I had to smile. "Hi-res DD5.1" is pretty much an oxymoron. The maximum bitrate for DD/AC-3 is 640kbps. And that's for six channels (albeit the LFE is band-limited).

Does this all not help to illustrate the point that the 'quality' is in the mix and the mastering? And, let's not forget, the composition and the artists' rendering? Oh, and a bit of adult beverage to enhance the memory of the original live performances, though as I recall the scent in the air then was of something rather different....
Hi all,
I am the author of the meta-analysis paper being discussed, and I was asked to comment on some of the points made in this discussion.
The paper being referred to is available at http://www.aes.org/e-lib/browse.cfm?elib=18296 , and it links to additional resources with all the data and analysis.
Also, note that this was unfunded research.

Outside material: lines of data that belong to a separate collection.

-- ==== Sys2Proof/Config.lean ====
section
/-! DEFINITION. The parameters of the model (00_scope.md R9) and its fixed sizes (R10), with the two data
types the tie-break parameter is a function of (10_state.md R43, R44). -/

namespace Sys2Proof

/-- An entry (weight, handle) of the priority container (10_state.md R43). -/
structure Entry where
  weight : Word
  handle : Handle
deriving DecidableEq, Repr

/-- One container operation of the history PQHIST (10_state.md R44): `Ins(w, h)` or `Ext(w, h)`. -/
inductive PQOp where
  | ins (e : Entry)
  | ext (e : Entry)
deriving DecidableEq, Repr

/-- The parameters of R9 that are plain data. They are arguments of the model, not device state (R20):
the state carries them beside the device's own fields and no step writes them. DESIGN CHOICE, log 1. -/
structure Params where
  /-- PBUF_BYTES, the capacity of the packed buffer in bytes. -/
  pbufBytes : Nat
  /-- BASE, the host bus address of device offset 0. -/
  base : Nat
deriving DecidableEq, Repr

/-- The legal values R9 gives: 1 ≤ PBUF_BYTES ≤ 536 870 911, any BASE. -/
abbrev Params.Legal (p : Params) : Prop := 1 ≤ p.pbufBytes ∧ p.pbufBytes ≤ 536870911

/-- The capacity of the packed buffer in bits, 8·PBUF_BYTES. -/
def Params.capacityBits (p : Params) : Nat := 8 * p.pbufBytes

/-- The host bus address of a device offset (20_memory.md R60). The device itself sees offsets only (R75). -/
def Params.busAddress (p : Params) (offset : Nat) : Nat := p.base + offset

/-- The values 95_test_vectors.md uses: PBUF_BYTES = 64, BASE = 0x4000_0000. DESIGN CHOICE, log 1. -/
def Config.vectorParams : Params := { pbufBytes := 64, base := 0x40000000 }

/-- The implementation's choice among two or more equal-weight entries at an extraction: the parameter
`tieSelect` of R9, a function of the container's history and the candidates (41_tree_builder.md R112).
Uninterpreted: nothing is known of it, so a claim holds for every tie-break policy. Log 2. -/
opaque Config.tieChoice : List PQOp → List Entry → Nat

/-- MAX_FIELD, the widest field one BP_PUT or BP_GET moves (R10). -/
def Config.maxField : Nat := 32

/-- NODE_CAP, the number of node slots (R10). -/
def Config.nodeCap : Nat := 511

/-- MAX_LEAVES, one leaf for each symbol (R10). -/
def Config.maxLeaves : Nat := 256

end Sys2Proof
end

At no point has any of my research into high resolution audio or related topics ever been funded by industry or anything like that.
On to the specific comments;

“Dr. Reiss was the one making the PR statement… Dr. Reiss is lying in his PR statement” - I didn’t write the press release! Press releases are put forward by organisations with the aim of trying to get the press to cover their story, and as such are a combination of spin, marketing, opinion and fact. In this case, it was written by a press officer at my university, and then AES issued another similar one. The ‘advantage’ quote was based on a conversation that I had with the press officer, but it was not text directly from me (I just checked my email correspondence to confirm this). It most likely came from trying to translate the phrase ‘small but statistically significant ability of test subjects to discriminate’ to something that can be easily understood by a wide audience.

“explained by the presence of intermodulation distortion” – This was looked into in great detail, see the paper and supplemental material. First note that intermodulation distortion in these studies would primarily arise from situations where the playback chain was not fully high resolution, e.g., putting high resolution content through an amplifier that distorts high frequencies. Anyway, quite a lot of studies did look into this and other possible distortions (see Oohashi 1991, Theiss 1997, Nishiguchi 2003, Hamasaki 2004, Jackson 2014. Jackson 2016) and took measures to ensure it wasn’t an issue. This includes most studies that found a strong ability to discriminate high resolution content. In contrast, some studies that claim not to find a difference, either make no mention of distortion or modulation (like Meyer 2007), or had low resolution equipment that might cause distortion (like Repp 2006).

“I have [yet] to come across even one for hi res that does a decent job of doing level matched blind AB, leave alone a full protocol ABX… may I be pointed to even one ABX done in line with well established principle” – see the paper. There were a lot of studies that do double blind, level matched ABX testing. Many of those studies reported strong results. They all could suffer issues of course, but the point of the paper was to investigate all those studies.

“absolutely no evidence in the meta-analysis that there is an ‘advantage in its quality’” – I would not go as far as that. I neither claim there is or there isn’t; ‘advantage’ is too subjective. However, many of the studies looked at preference, or at what sounded ‘closer to live’, or asked people to comment on subjective qualities of what they heard. They do suggest an advantage to audiophiles, but I would argue that the data is not rigorous or sufficient in this regard.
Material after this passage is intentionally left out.